As sound waves cycle, so does membrane potential, matching the excitatory and inhibitory movements of the basilar membrane. This results in the release of neurotransmitter in intervals giving the cell time to ‘reset’. Key to this process is the use of K+ to de and repolarise the IHC, a very efficient method due to the strict regulation of endo and perilymph.

Question 27

Describe OHCs

Answer 27

OHCs contain V-shaped rows of stereocilia, like IHCs they have MET channels at the tips, connected to tiplinks.
They function to amplify the movement of the basilar membrane, increasing IHC sensitivity and activity in response to sound.
This occurs due to the shortening and lengthening of the cells, a process known as electromotility in which the molecule prestin is essential.
There are 1-2 afferent fibres per OHC.

Question 28

Tell me about OHCs at rest

Answer 28

There is a resting inward MET current, OHC maintains a membrane potential of -40mV.

Question 29

Tell me about OHCs under excitatory conditions

Answer 29

Excitatory deflection towards the taller stereocilia increases tension of tiplinks on MET channels opening them.
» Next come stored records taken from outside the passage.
/-- R77, R80: where nothing but `IncrementCP` is left to do, the engine is at its resolve hold. -/
theorem increment_refines {u : State} (h : u.Live) (hmem : u.mem = f.mem) (hseq : u.seq = f.seq) :
    Refines 2 (AtIncrement i f) (.next u) (incrementCP (u.setPhase (.fetchHold i))) := by
  rw [incrementCP_eq]
  exact .here h ⟨hmem, hseq, rfl⟩

/-- R83: `mov`. -/
theorem movProcedure_refines (h : f.Live) (a : RegName) (b : Token) :
    Refines 2 (AtIncrement i f) (.next (movProcedure a b f))
      (execMov a b (f.setPhase (.fetchHold i))) := by
  rcases execMov_cases a b (f.setPhase (.fetchHold i)) with ⟨v, ha, hb, he⟩ | ⟨ha, hb, he⟩ |
    ⟨hdropped, he⟩ <;> rw [he]
  · rw [movProcedure_lit (s := f) ha hb]
    exact increment_refines (u := f.writeReg a (ofInt v)) i h rfl rfl
  · rw [movProcedure_unsettled (s := f) ha hb]
    exact .marked_here (.fetchHold i) (State.refuse_not_live _ _)
  · rw [movProcedure_dropped (s := f) hdropped]
    exact increment_refines i h rfl rfl

/-- R80, R74: the engine follows the dispatch of every instruction. -/
theorem dispatch_refines (h : f.Live) (hslot : f.SlotWhole) (d : Instr) :
    Refines 2 (AtIncrement i f) (dispatch d f) (exec d (f.setPhase (.fetchHold i))) := by
  cases d with
  | mov a b => exact movProcedure_refines i h a b
  | add a b => exact aluDispatch_refines i h hslot .add a b
  | sub a b => exact aluDispatch_refines i h hslot .sub a b
  | mul a b => exact aluDispatch_refines i h hslot .mul a b
  | div a b => exact aluDispatch_refines i h hslot .div a b
  | decodeSkip ts => exact increment_refines i h rfl rfl
  | unknownOpcode op a b => exact increment_refines i h rfl rfl

end action

/-! ### A cell -/

section cell

variable {s : State}

/-- R76: `u` is what `ExecuteCell` leaves of `s`, and the engine starts the next cell from it. -/
def AtNextCell (s u t : State) : Prop :=
  u.mem = s.mem ∧ u.seq = s.seq ∧ t = u.startCell (s.seq + 1)

/-- R77: the engine follows `IncrementCP`. -/
theorem AtIncrement.refines {f u t : State} (hu : u.Live) (h : AtIncrement f.seq f u t)
    (hi : f.seq < f.mem.length) :
    Refines 2 (AtNextCell f) (aluDispatch .add cpName oneToken u) (.next t) := by
  obtain ⟨hmem, hseq, rfl⟩ := h
  have hcell : (u.setPhase (.fetchHold f.seq)).cell < (u.setPhase (.fetchHold f.seq)).mem.length :=
    (congrArg (f.seq < List.length ·) hmem).mpr hi
  rw [aluDispatch_increment hu]
  exact .live rfl rfl le_rfl (steps_atIncrement (s := u.setPhase (.fetchHold f.seq)) hu hcell) hu
    ⟨hmem, hseq, u.incremented.startCell_setPhase (.fetchHold f.seq) (f.seq + 1)⟩

/-- R76, R80: the engine, at the start of the cell that `seq` names, follows `ExecuteCell`. -/
theorem executeCell_refines (h : s.Live) (hslot : s.SlotWhole) (hi : s.seq < s.mem.length) :
    Refines 5 (AtNextCell s) (executeCell s.seq s) (.next (s.startCell s.seq)) := by
  obtain ⟨l, hl⟩ := (s.memRead_some_iff s.seq).2 hi
  rw [executeCell_fetched hl, State.startCell_fetch s s.seq hl]
  cases hd : decode s.params.tokenizeStrict l with
  | ok d =>
    have haction := dispatch_refines (f := s.fetched l) s.seq h hslot d
    refine .of_step (step_fetch h rfl hl hd) ?_
    simp only [decodeAndDispatch, State.fetched_params, hd]
    exact haction.afterLive fun u t hu ht => ht.refines (f := s.fetched l) hu hi
  | error e =>
    refine .of_step (step_fetch_refused h rfl hl hd) ?_
    simp only [decodeAndDispatch, State.fetched_params, hd]
    exact .marked_here (.fetchHold s.seq) (State.refuse_not_live _ _)

/-- R30, R80: in a fetch hold the engine is at the start of the cell that `seq` names. -/
theorem State.Inv.startCell_of_fetchHold {i : Nat} (h : s.Inv) (hlive : s.Live)
    (hp : s.phase = .fetchHold i) :
    i = s.seq ∧ s.seq < s.mem.length ∧ s.startCell s.seq = s := by
  obtain ⟨hwf, hphase⟩ := h
  have hok := hphase hlive
  rw [State.PhaseOk, hp] at hok
  obtain ⟨hbus, -, rfl, hmessage⟩ := hok
  have hi := hwf.seqLt (by simp [hp])
  obtain ⟨l, hl⟩ := (s.memRead_some_iff s.seq).2 hi
  rw [hl, Option.getD_some] at hmessage
  refine ⟨rfl, hi, ?_⟩
  rw [State.startCell_fetch s s.seq hl, ← hbus, ← hmessage, ← hp]

end cell

/-! ### A run -/

/-- R78, R81: the engine, at the start of the cell that `seq` names, follows `Run()`. -/
theorem runCells_refines (n : Nat) {s : State} (h : s.Live) (hinv : (s.startCell s.seq).Inv)
    (hn : s.seq + n = s.mem.length) :
    Refines (5 * n) (fun u t => t = u ∧ t.Final) (runCells n s) (.next (s.startCell s.seq)) := by
  induction n generalizing s with
  | zero =>
    cases hl : s.memRead s.seq with
    | some l => exact absurd ((s.memRead_some_iff s.seq).1 ⟨l, hl⟩) (by omega)
    | none =>
      rw [State.startCell_past s s.seq hl] at hinv ⊢
      exact .here (u := { s with phase := .idle }) h ⟨rfl, hinv.final h rfl hn⟩
  | succ n ih =>
    have hslot : s.SlotWhole := by simpa using hinv.1.slotWhole
    have hcell := (executeCell_refines h hslot (by omega)).inv hinv
    rw [runCells, Nat.mul_succ, Nat.add_comm]
    refine hcell.afterLive fun u t hu ht => ?_
    obtain ⟨⟨hmem, hseq, rfl⟩, ht⟩ := ht
    rw [← hseq, ← u.startCell_overwrites u.phase (u.seq + 1)] at ht ⊢
    exact ih (s := { u with seq := u.seq + 1 }) hu ht (by simp only [hmem, hseq]; omega)

end Sys2Proof.Machine

namespace Sys2Proof.Proofs

open Sys2Proof.Machine

/-- Settles O56: the engine in a fetch hold is at the start of its cell, and follows
`ExecuteCell`. -/
theorem stepsRefineExecuteCell : Obligations.StepsRefineExecuteCell := by
  intro s i hinv hlive hp
  obtain ⟨rfl, hi, hstart⟩ := hinv.startCell_of_fetchHold hlive hp
  have hcell := executeCell_refines hlive hinv.1.slotWhole hi
  rw [hstart] at hcell
  exact (hcell.imp fun u t ⟨_, _, ht⟩ => ht).exists_steps

/-- Settles O57: by induction on the cells that are left, the engine follows `Run()`. -/
theorem runsEndAsTheProcedureSays : Obligations.RunsEndAsTheProcedureSays := by
  intro s i hinv hlive hp
  obtain ⟨rfl, hi, hstart⟩ := hinv.startCell_of_fetchHold hlive hp
  have hrun := runCells_refines (s.mem.length - s.seq) hlive (hstart.symm ▸ hinv)
    (Nat.add_sub_of_le hi.le)
  rw [hstart] at hrun
  exact hrun.exists_steps

end Sys2Proof.Proofs
end

section
/-! PROOFS. `mov`, one equation for each branch (R83 to R85), and what every meaning leaves as it was
(R74, R80). -/

namespace Sys2Proof.Machine

/-! ### `mov`, branch by branch -/

section mov

variable {s : State} {a : RegName} {b : Token}

theorem exec_mov_lit {v : Int} (ha : a ∈ s.params.avail) (hb : classify b = .lit v) :
    exec (.mov a b) s = .next ((s.writeReg a (ofInt v)).atResolve .inc .add cpName oneToken 1) := by
  simp only [exec, execMov, if_pos ha, hb, incrementCP_eq]

theorem exec_mov_unsettled (ha : a ∈ s.params.avail) (hb : classify b = .unsettled) :
    exec (.mov a b) s = .next (s.refuse .unsettledLiteral) := by
  simp only [exec, execMov, if_pos ha, hb]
Large inward MET current depolarises the cell to -20mV stimulating the shortening of prestin molecules and the cell, amplifying the basilar membrane movement.

Question 30

Tell me about OHCs under inhibitory conditions

Answer 30

Inhibitory deflection towards shorter stereocilia decreases tension of tiplinks on MET channels closing them. No MET current leads to cell hyperpolarisation to -50mV stimulating prestin to lengthen the cell.

Question 31

What are the impacts of OHC amplification of basilar membrane movement?

Answer 31

Increased basilar membrane movement at a narrow range around the CF of the sound in question leads to increased sensitivity and response of IHCs allowing the detection of weaker stimuli.
Damaged OHC lead to severe hearing loss but not deafness.